Data records:
-- ==== Sys2Proof/Machine/Types/Boot.lean ====
section
/-!
DEFINITION. Types/Boot.lean: OTP fuses, boot flash, selection, the Ramkeris log and the fatal dump (chapter 21).
-/

namespace Sys2Proof.Machine

/-- One Holm key slot of the OTP (Table 21.1). -/
structure HolmKey where
  key : List Byte := []
  valid : Bool := false
  lab : Bool := false
  revoked : Bool := false
  deriving DecidableEq, Repr

/-- The OTP fields (R588, Table 21.1). LIFECYCLE 0 BLANK, 1 DEVELOP, 2 FIELD. -/
structure Otp where
  uid : List Byte := List.replicate 16 0
  grade : Nat := 1
  lifecycle : Nat := 0
  rootHash : List Byte := List.replicate 32 0
  holmPort : Nat := 0
  keys : List HolmKey := [{}, {}, {}, {}]
  kw : List Byte := List.replicate 32 0
  mks : List (Option (List Byte)) := [none, none]
  rollback : Nat := 0
  deriving DecidableEq, Repr

/-- One Mainland key record in use (R597): KEY_ID, the 65-bit requester mask, the key. -/
structure MainKey where
  id : Nat
  mask : Nat
  key : List Byte
  deriving DecidableEq, Repr

/-- One entry of the Ramkeris log (R603). -/
structure RamEntry where
  kind : Nat
  flags : Nat
  stamp : Tick
  data : List Byte
  digest : List Byte
  deriving DecidableEq, Repr

/-- The Ramkeris log (R603). -/
structure RamLog where
  bootStamp : Tick := 0
  entries : List RamEntry := []
  dropped : Nat := 0
  full : Bool := false
  chain : List Byte := List.replicate 32 0
  deriving DecidableEq, Repr

/-- The dump sequencer (R607 to R610). `writing` holds the trigger and stamp of the dump under way. -/
structure DumpState where
  present : Bool := false
  read : Bool := false
  trigger : Nat := 0
  dumps : Nat := 0
  writing : Option (Nat × Tick) := none
  late : Nat := 0
  index : Nat := 0
  stamp : Tick := 0
  len : Nat := 0
  thenReset : Nat := 0
  deriving DecidableEq, Repr

/-- Boot state: OTP, flash bytes (an erased byte reads 0xFF), the flash sectors erased since the last restart, the stop code in ROM recovery (R594), whether firmware runs, the running
slot, its version and rollback, the rollback of the configuration in force (the other facts of the boot stand in REG_BOOT_STAT), Mainland keys, the active migration key, the tick of BOOT_DONE, the log, the dump. -/
structure BootState where
  otp : Otp := {}
  flash : Table Byte := []
  erased : List Nat := []
  recovery : Option Nat := none
  running : Bool := false
  bootDone : Option Tick := none
  slot : Nat := 0
  version : Nat := 0
  fwRollback : Nat := 0
  cfgRollback : Nat := 0
  mainKeys : List MainKey := []
  mkeyActive : Nat := 0
  log : RamLog := {}
  dump : DumpState := {}
  resetPending : Option Tick := none
  deriving DecidableEq, Repr

end Sys2Proof.Machine
end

Goal of the exercise: Please return only the lines from the one that contains "mainKeys : List MainKey := []" through the final line of the entries, each exactly as written.

Response to the exercise:
  mainKeys : List MainKey := []
  mkeyActive : Nat := 0
  log : RamLog := {}
  dump : DumpState := {}
  resetPending : Option Tick := none
  deriving DecidableEq, Repr

end Sys2Proof.Machine
end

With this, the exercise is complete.